ApoE genotyping is considered valuable in clinical trials for Alzheimer's disease and mild cognitive impairment, but growing evidence for both independent CLU effects on brain structure and function and combined effects of CLU and ApoE affecting neurodegenerative processes and the trajectory of brain atrophy, suggest that genotyping these CLU variants may empower clinical trials of dementia. The recent development of simple, cost-effective PCR-based techniques to determine these and other variants associated with AD without the use of expensive instrumentation and reagents (Darawi et al., 2013) should help to facilitate the process. However, our finding that these CLU variants are associated with longitudinal ventricular expansion independently of dementia status, combined with earlier investigations showing that they affect brain structure and function even in healthy young adults (Braskie et al., 2011; Erk et al., 2011; Lancaster et al., 2011) and are more prevalent in patients with other neurological conditions, including schizophrenia (Zhou et al., 2010) and Parkinson's disease (Gao et al., 2011), suggests that their relevance is not limited to AD and its prodromal states.

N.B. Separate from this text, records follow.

-- ==== Sys2Proof/Laws/KeepsBoot.lean ====
section
/-!
SUPPORT. What the operations of Machine/Boot.lean keep.
-/
namespace Sys2Proof.Machine

theorem writeRecord_keeps {s0 : State} {f : BootRec → BootRec} {s : State} (h_s : Keeps s0 s)  :
    Keeps s0 (writeRecord f s) := by
  unfold writeRecord
  repeat' (first
    | with_reducible assumption
    | with_reducible apply Keeps.ite
    | intro _
    | with_reducible refine Keeps.mk' ?_ ?_ ?_ ?_ ?_
    | exact rfl)

theorem reportStep_keeps {s0 : State} {n : Nat} {t : SelfTest} {s : State} (h_s : Keeps s0 s)  :
    Keeps s0 (reportStep n t s) := by
  unfold reportStep
  repeat' (first
    | with_reducible assumption
    | intro _
    | with_reducible refine Keeps.mk' ?_ ?_ ?_ ?_ ?_
    | exact rfl)

theorem failBoot_keeps {s0 : State} {step reason : Nat} {t : SelfTest} {s : State} (h_s : Keeps s0 s)  :
    Keeps s0 (failBoot step reason t s) := by
  unfold failBoot
  repeat' (first
    | with_reducible assumption
    | with_reducible apply reportStep_keeps
    | with_reducible apply enterSafe_keeps
    | intro _
    | with_reducible refine Keeps.mk' ?_ ?_ ?_ ?_ ?_
    | exact rfl)

theorem openDebug_keeps {s0 : State} {s : State} (h_s : Keeps s0 s)  :
    Keeps s0 (openDebug s) := by
  unfold openDebug
  repeat' (first
    | with_reducible assumption
    | with_reducible apply logEvent_keeps
    | intro _
    | with_reducible refine Keeps.mk' ?_ ?_ ?_ ?_ ?_
    | exact rfl)

theorem loadCreds_keeps {s0 : State} {s : State} (h_s : Keeps s0 s)  :
    Keeps s0 (loadCreds s) := by
  unfold loadCreds
  repeat' (first
    | with_reducible assumption
    | with_reducible apply logEvent_keeps
    | with_reducible apply Keeps.ite
    | intro _
    | split
    | with_reducible refine Keeps.mk' ?_ ?_ ?_ ?_ ?_
    | exact rfl)

theorem raiseFloor_keeps {s0 : State} {m : Image} {s : State} (h_s : Keeps s0 s)  :
    Keeps s0 (raiseFloor m s) := by
  unfold raiseFloor
  repeat' (first
    | with_reducible assumption
    | with_reducible apply writeRecord_keeps
    | with_reducible apply Keeps.ite
    | intro _
    | with_reducible refine Keeps.mk' ?_ ?_ ?_ ?_ ?_
    | exact rfl)

/-- The first word is legal (R345). -/
theorem setWord_first {s0 : State} {w : BitVec 16} {src : Nat} {s : State} (h : Keeps s0 s) (hm : wordOk s.isPair w = true)
    (hz : s0.flag mSafe = false) : Keeps s0 (setWord w src s) := by
  unfold setWord
  refine Keeps.ite (fun _ => h) (fun _ => logEvent_keeps ?_)
  exact ⟨h.queue, h.mem, fun _ => .inr hm, fun k => by simp [hz] at k, h.bound⟩

theorem firstWord_keeps {s0 : State} {s : State} (h : Keeps s0 s) (hz : s0.flag mSafe = false) : Keeps s0 (firstWord s) := by
  unfold firstWord
  refine Keeps.ite (fun hp => twinEvent_keeps (setWord_first (h.mk' rfl rfl rfl rfl) ?_ hz)) (fun hp => setWord_first h ?_ hz)
  · show wordOk s.isPair _ = true
    rw [hp]; decide
  · cases e : s.isPair <;> decide

theorem passBoot_keeps {s0 : State} {m : Image} {t : SelfTest} {s : State} (h_s : Keeps s0 s)  (hz : s0.flag mSafe = false) :
    Keeps s0 (passBoot m t s) := by
  unfold passBoot
  repeat' (first
    | with_reducible assumption
    | with_reducible apply reportStep_keeps
    | with_reducible apply updAnaOut_keeps
    | with_reducible apply raiseFloor_keeps
    | with_reducible apply loadCreds_keeps
    | with_reducible apply firstWord_keeps
    | with_reducible apply readyRings_keeps
    | with_reducible apply enterSafe_keeps
    | with_reducible apply Keeps.ite
    | intro _
    | with_reducible apply Keeps.foldl
    | with_reducible apply Keeps.foldl_snd
    | with_reducible refine Keeps.mk' ?_ ?_ ?_ ?_ ?_
    | exact rfl)

theorem linkLocal_keeps {s0 : State} {s : State} (h_s : Keeps s0 s)  :
    Keeps s0 (linkLocal s) := by
  unfold linkLocal
  repeat' (first
    | with_reducible assumption
    | with_reducible apply updPort_keeps
    | intro _
    | with_reducible refine Keeps.mk' ?_ ?_ ?_ ?_ ?_
    | exact rfl)

theorem runImage_keeps {s0 : State} {slot : Nat} {m : Image} {t : SelfTest} {s : State} (h_s : Keeps s0 s)  (hz : s0.flag mSafe = false) :
    Keeps s0 (runImage slot m t s) := by
  unfold runImage
  repeat' (first
    | with_reducible assumption
    | with_reducible apply reportStep_keeps
    | with_reducible apply failBoot_keeps
    | with_reducible apply passBoot_keeps
    | with_reducible apply Keeps.ite
    | intro _
    | split
    | dsimp -proj only
    | with_reducible refine Keeps.mk' ?_ ?_ ?_ ?_ ?_
    | exact rfl)

theorem bootFlash_keeps {s0 : State} {watchdog : Bool} {t : SelfTest} {s : State} (h_s : Keeps s0 s)  (hz : s0.flag mSafe = false) :
    Keeps s0 (bootFlash watchdog t s) := by
  unfold bootFlash
  repeat' (first
    | with_reducible assumption
    | with_reducible apply failBoot_keeps
    | with_reducible apply runImage_keeps
    | with_reducible apply Keeps.ite
    | intro _
    | split
    | dsimp -proj only
    | with_reducible refine Keeps.mk' ?_ ?_ ?_ ?_ ?_
    | exact rfl)

theorem logStraps_keeps {s0 : State} {s : State} (h_s : Keeps s0 s)  :
    Keeps s0 (logStraps s) := by
  unfold logStraps
  repeat' (first
    | with_reducible assumption
    | with_reducible apply logEvent_keeps
    | with_reducible apply Keeps.ite
    | intro _
    | with_reducible refine Keeps.mk' ?_ ?_ ?_ ?_ ?_
    | exact rfl)

/-- What a boot leaves is reached from the cold state. -/
theorem bootFrom_cold {straps : Straps} {reason : Nat} {watchdog : Bool} {t : SelfTest} {s : State} :
    ∃ c : State, c.pending = s.pending ∧ c.memOk ∧ c.power.word = 0 ∧ c.boundOk ∧ Keeps c (bootFrom straps reason watchdog t s) := by
  unfold bootFrom
  extract_lets c p1 p2 p3 p4 p5 p6 p7 p8 c1 c2 c3
  refine ⟨c1, rfl, coldState_mem s, rfl, coldState_bound s, ?_⟩
  have h2 : Keeps c1 c2 := logStraps_keeps (linkLocal_keeps (Keeps.refl _))
  have h3 : Keeps c1 c3 := loadCreds_keeps (Keeps.ite (fun _ => openDebug_keeps h2) fun _ => h2)
  exact Keeps.ite (fun _ => failBoot_keeps h3) fun _ => Keeps.ite (fun _ => bootFlash_keeps h3 (by show (0 : BitVec 16).getLsbD mSafe = false; decide)) fun _ =>
    h3.mk' rfl rfl rfl rfl

/-- A boot keeps the queue, the canonical ring memory and the legal mode word. -/
theorem bootFrom_q {straps : Straps} {reason : Nat} {watchdog : Bool} {t : SelfTest} {s s0 : State} (hp : s.pending = s0.pending) :
    KeepsQ s0 (.next (bootFrom straps reason watchdog t s)) := by
  obtain ⟨c, hc, hm, hw, hx, hk⟩ := bootFrom_cold (straps := straps) (reason := reason) (watchdog := watchdog) (t := t) (s := s)
  exact ⟨hk.queue.trans (hc.trans hp), fun _ => hk.mem hm, fun _ => hk.mode (.inl hw), fun _ => hk.bound hx⟩

theorem coldState_q {s s0 : State} (hp : s.pending = s0.pending) : KeepsQ s0 (.next (coldState s)) :=
  ⟨hp, fun _ => coldState_mem s, fun _ => .inl rfl, fun _ => coldState_bound s⟩

theorem execPorstNRelease_q {straps : Straps} {t : SelfTest} {s : State} : KeepsQ s (execPorstNRelease straps t s) := by
  unfold execPorstNRelease
  exact KeepsQ.ite (fun _ => (Keeps.refl s).toQ) fun _ => bootFrom_q rfl

theorem execPorstNAssert_q {ns : Nat} {s : State} : KeepsQ s (execPorstNAssert ns s) := by
  unfold execPorstNAssert resetDevice
  refine KeepsQ.ite (fun _ => (Keeps.refl s).toQ) fun _ => KeepsQ.ite (fun _ => coldState_q rfl) fun _ => ?_
  exact KeepsQ.ite (fun _ => coldState_q rfl) fun _ => ((Keeps.refl s).mk' rfl rfl rfl rfl).toQ

theorem execResetBegin_q {t : SelfTest} {s : State} : KeepsQ s (execResetBegin t s) := by
  unfold execResetBegin rebootDevice
  exact KeepsQ.ite (fun _ => bootFrom_q rfl) fun _ => (Keeps.refl s).toQ

theorem execBootWatchdog_q {t : SelfTest} {s : State} : KeepsQ s (execBootWatchdog t s) := by
  unfold execBootWatchdog rebootDevice
  refine KeepsQ.ite (fun _ => (Keeps.refl s).toQ) fun _ => bootFrom_q ?_
  split
  · exact (writeRecord_keeps (Keeps.refl s)).queue
  · rfl

theorem execBootLoadDone_keeps {img : Image} {t : SelfTest} {s : State} : KeepsO s (execBootLoadDone img t s) := by
  unfold execBootLoadDone
  have h := Keeps.refl s
  refine KeepsO.ite (fun _ => h) (fun hn => ?_)
  have hz : s.flag mSafe = false := by
    cases e : s.flag mSafe <;> simp [e] at hn ⊢
  exact Keeps.ite (fun _ => runImage_keeps (h.mk' rfl rfl rfl rfl) hz) fun _ => failBoot_keeps (h.mk' rfl rfl rfl rfl)

theorem execVkeepRise_keeps {s : State} : KeepsO s (execVkeepRise s) := by
  have h := Keeps.refl s
  unfold execVkeepRise
  repeat' (first
    | with_reducible assumption
    | with_reducible apply KeepsO.next
    | with_reducible apply KeepsO.ite
    | with_reducible apply Keeps.ite
    | intro _
    | with_reducible refine Keeps.mk' ?_ ?_ ?_ ?_ ?_
    | exact rfl)

theorem execVkeepLoss_q {s : State} : KeepsQ s (execVkeepLoss s) := by
  unfold execVkeepLoss
  exact KeepsQ.ite (fun _ => (Keeps.refl s).toQ) fun _ => coldState_q rfl

theorem execPgoodFall_keeps {ns : Nat} {s : State} : KeepsO s (execPgoodFall ns s) := by
  have h := Keeps.refl s
  unfold execPgoodFall
  repeat' (first
    | with_reducible assumption
    | with_reducible apply KeepsO.next
    | with_reducible apply KeepsO.ite
    | with_reducible apply Keeps.ite
    | intro _
    | with_reducible refine Keeps.mk' ?_ ?_ ?_ ?_ ?_
    | exact rfl)

theorem execPwrEnRaise_keeps {s : State} : KeepsO s (execPwrEnRaise s) := by
  have h := Keeps.refl s
  unfold execPwrEnRaise
  repeat' (first
    | with_reducible assumption
    | with_reducible apply KeepsO.next
    | with_reducible apply KeepsO.ite
    | with_reducible apply Keeps.ite
    | intro _
    | with_reducible refine Keeps.mk' ?_ ?_ ?_ ?_ ?_
    | exact rfl)

theorem restoreP3_keeps {s0 : State} {kind : WakeKind} {s : State} (h_s : Keeps s0 s)  :
    Keeps s0 (restoreP3 kind s) := by
  unfold restoreP3
  repeat' (first
    | with_reducible assumption
    | with_reducible apply report_keeps
    | intro _
    | with_reducible apply Keeps.foldl
    | with_reducible apply Keeps.foldl_snd
    | with_reducible refine Keeps.mk' ?_ ?_ ?_ ?_ ?_
    | exact rfl)

theorem execP3WakeRestore_q {kind : WakeKind} {sealed trained : Bool} {t : SelfTest} {s : State} :
    KeepsQ s (execP3WakeRestore kind sealed trained t s) := by
  unfold execP3WakeRestore
  refine KeepsQ.ite (fun _ => (Keeps.refl s).toQ) fun _ => KeepsQ.ite (fun _ => (restoreP3_keeps (Keeps.refl s)).toQ) fun _ => ?_
  exact bootFrom_q (s := { s with power.nextReason := 6 }) (s0 := s) rfl

theorem execTapInstruction_keeps {i : TapInstr} {s : State} : KeepsO s (execTapInstruction i s) := by
  have h := Keeps.refl s
  unfold execTapInstruction
  repeat' (first
    | with_reducible assumption
    | with_reducible apply send_keeps
    | with_reducible apply enterSafe_keeps
    | with_reducible apply KeepsO.next
    | with_reducible apply KeepsO.ite
    | with_reducible apply Keeps.ite
    | intro _
    | split
    | dsimp -proj only
    | with_reducible refine Keeps.mk' ?_ ?_ ?_ ?_ ?_
    | exact rfl)

theorem execDebugUnlock_keeps {token : Bytes} {s : State} : KeepsO s (execDebugUnlock token s) := by
  have h := Keeps.refl s
  unfold execDebugUnlock
  repeat' (first
    | with_reducible assumption
    | with_reducible apply openDebug_keeps
    | with_reducible apply KeepsO.next
    | with_reducible apply KeepsO.ite
    | with_reducible apply Keeps.ite
    | intro _
    | with_reducible refine Keeps.mk' ?_ ?_ ?_ ?_ ?_
    | exact rfl)

theorem doFwStage_keeps {s0 : State} {p : Bytes} {m : Nat} {s : State} (h_s : Keeps s0 s)  :
    KeepsR s0 (doFwStage p m s) := by
  unfold doFwStage
  repeat' (first
    | with_reducible assumption
    | with_reducible apply no_keeps
    | with_reducible apply KeepsR.no
    | with_reducible apply KeepsR.refuse
    | with_reducible apply KeepsR.done
    | with_reducible apply KeepsR.owe
    | with_reducible apply KeepsR.deferred
    | with_reducible apply KeepsR.ite
    | with_reducible apply Keeps.ite
    | intro _
    | split
    | dsimp -proj only
    | with_reducible refine Keeps.mk' ?_ ?_ ?_ ?_ ?_
    | exact rfl)

theorem doFwCommit_keeps {s0 : State} {p : Bytes} {s : State} (h_s : Keeps s0 s)  :
    KeepsR s0 (doFwCommit p s) := by
  unfold doFwCommit
  repeat' (first
    | with_reducible assumption
    | with_reducible apply no_keeps
    | with_reducible apply writeRecord_keeps
    | with_reducible apply releaseRole_keeps
    | with_reducible apply KeepsR.no
    | with_reducible apply KeepsR.refuse
    | with_reducible apply KeepsR.done
    | with_reducible apply KeepsR.owe
    | with_reducible apply KeepsR.deferred
    | with_reducible apply KeepsR.ite
    | with_reducible apply Keeps.ite
    | intro _
    | split
    | dsimp -proj only
    | with_reducible refine Keeps.mk' ?_ ?_ ?_ ?_ ?_
    | exact rfl)

end Sys2Proof.Machine
end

These CLU variants seem to affect core physiological processes such as inflammation, immune responses, and Aβ clearance, which in turn may result in aberrant synaptic development and neurodegeneration. As degenerative brain disorders are often diagnosed after severe and irreversible neurological changes have occurred, the focus of therapeutic approaches is shifting from the symptomatic treatment of specific conditions to the prevention of neurodegenerative processes. Clusterin is not able to slow down the progression of AD (Nuutinen et al., 2009), but pharmaceutical agents that counteract the effects of these SNPs by raising the expression of clusterin may help to protect the brain before disease onset. Valproate, a histone deacetylase inhibitor that increases CLU expression in human astrocytes (Nuutinen et al., 2010), reduces amyloid accumulation as well as behavioral deficits in mouse models of AD (Qing et al., 2008; Kilgore et al., 2010). Our findings suggest that valproate merits further exploration as it may help to achieve neuroprotection, and contribute to the prevention of dementia and other degenerative brain disorders, especially in carriers of these CLU risk variants.

Footnotes

F.F.R. was supported, in part, by a postdoctoral Fellowship from the A. P. Giannini Foundation. This work was additionally supported by National Institutes of Health (NIH) Grants R01 MH097268 and R01 AG040060 to P.M.T. Data collection and sharing for this project were funded by the Alzheimer's Disease Neuroimaging Initiative (ADNI; National Institutes of Health Grant U01 AG024904). ADNI is funded by the National Institute on Aging, the National Institute of Biomedical Imaging and Bioengineering, and through generous contributions from the following: Alzheimer's Association; Alzheimer's Drug Discovery Foundation; BioClinica; Biogen Idec Inc.; Bristol-Myers Squibb Company; Eisai Inc.; Elan Pharmaceuticals; Eli Lilly and Company; F. Hoffmann-La Roche Ltd and its affiliated company Genentech; GE Healthcare; Innogenetics, N.V.; IXICO Ltd.; Janssen Alzheimer Immunotherapy Research & Development, LLC; Johnson & Johnson Pharmaceutical Research & Development LLC; Medpace; Merck & Co.; Meso Scale Diagnostics, LLC; NeuroRx Research; Novartis Pharmaceuticals Corporation; Pfizer Inc.; Piramal Imaging; Servier; Synarc Inc.; and Takeda Pharmaceutical Company. The Canadian Institutes of Health Research is providing funds to support ADNI clinical sites in Canada. Private sector contributions are facilitated by the Foundation for the National Institutes of Health (www.fnih.org). The grantee organization is the Northern California Institute for Research and Education, and the study is coordinated by the Alzheimer's Disease Cooperative Study at the University of California, San Diego. ADNI data are disseminated by the Laboratory of Neuro Imaging at the University of Southern California. This research was also supported by NIH Grants P30 AG010129 and K01 AG030514.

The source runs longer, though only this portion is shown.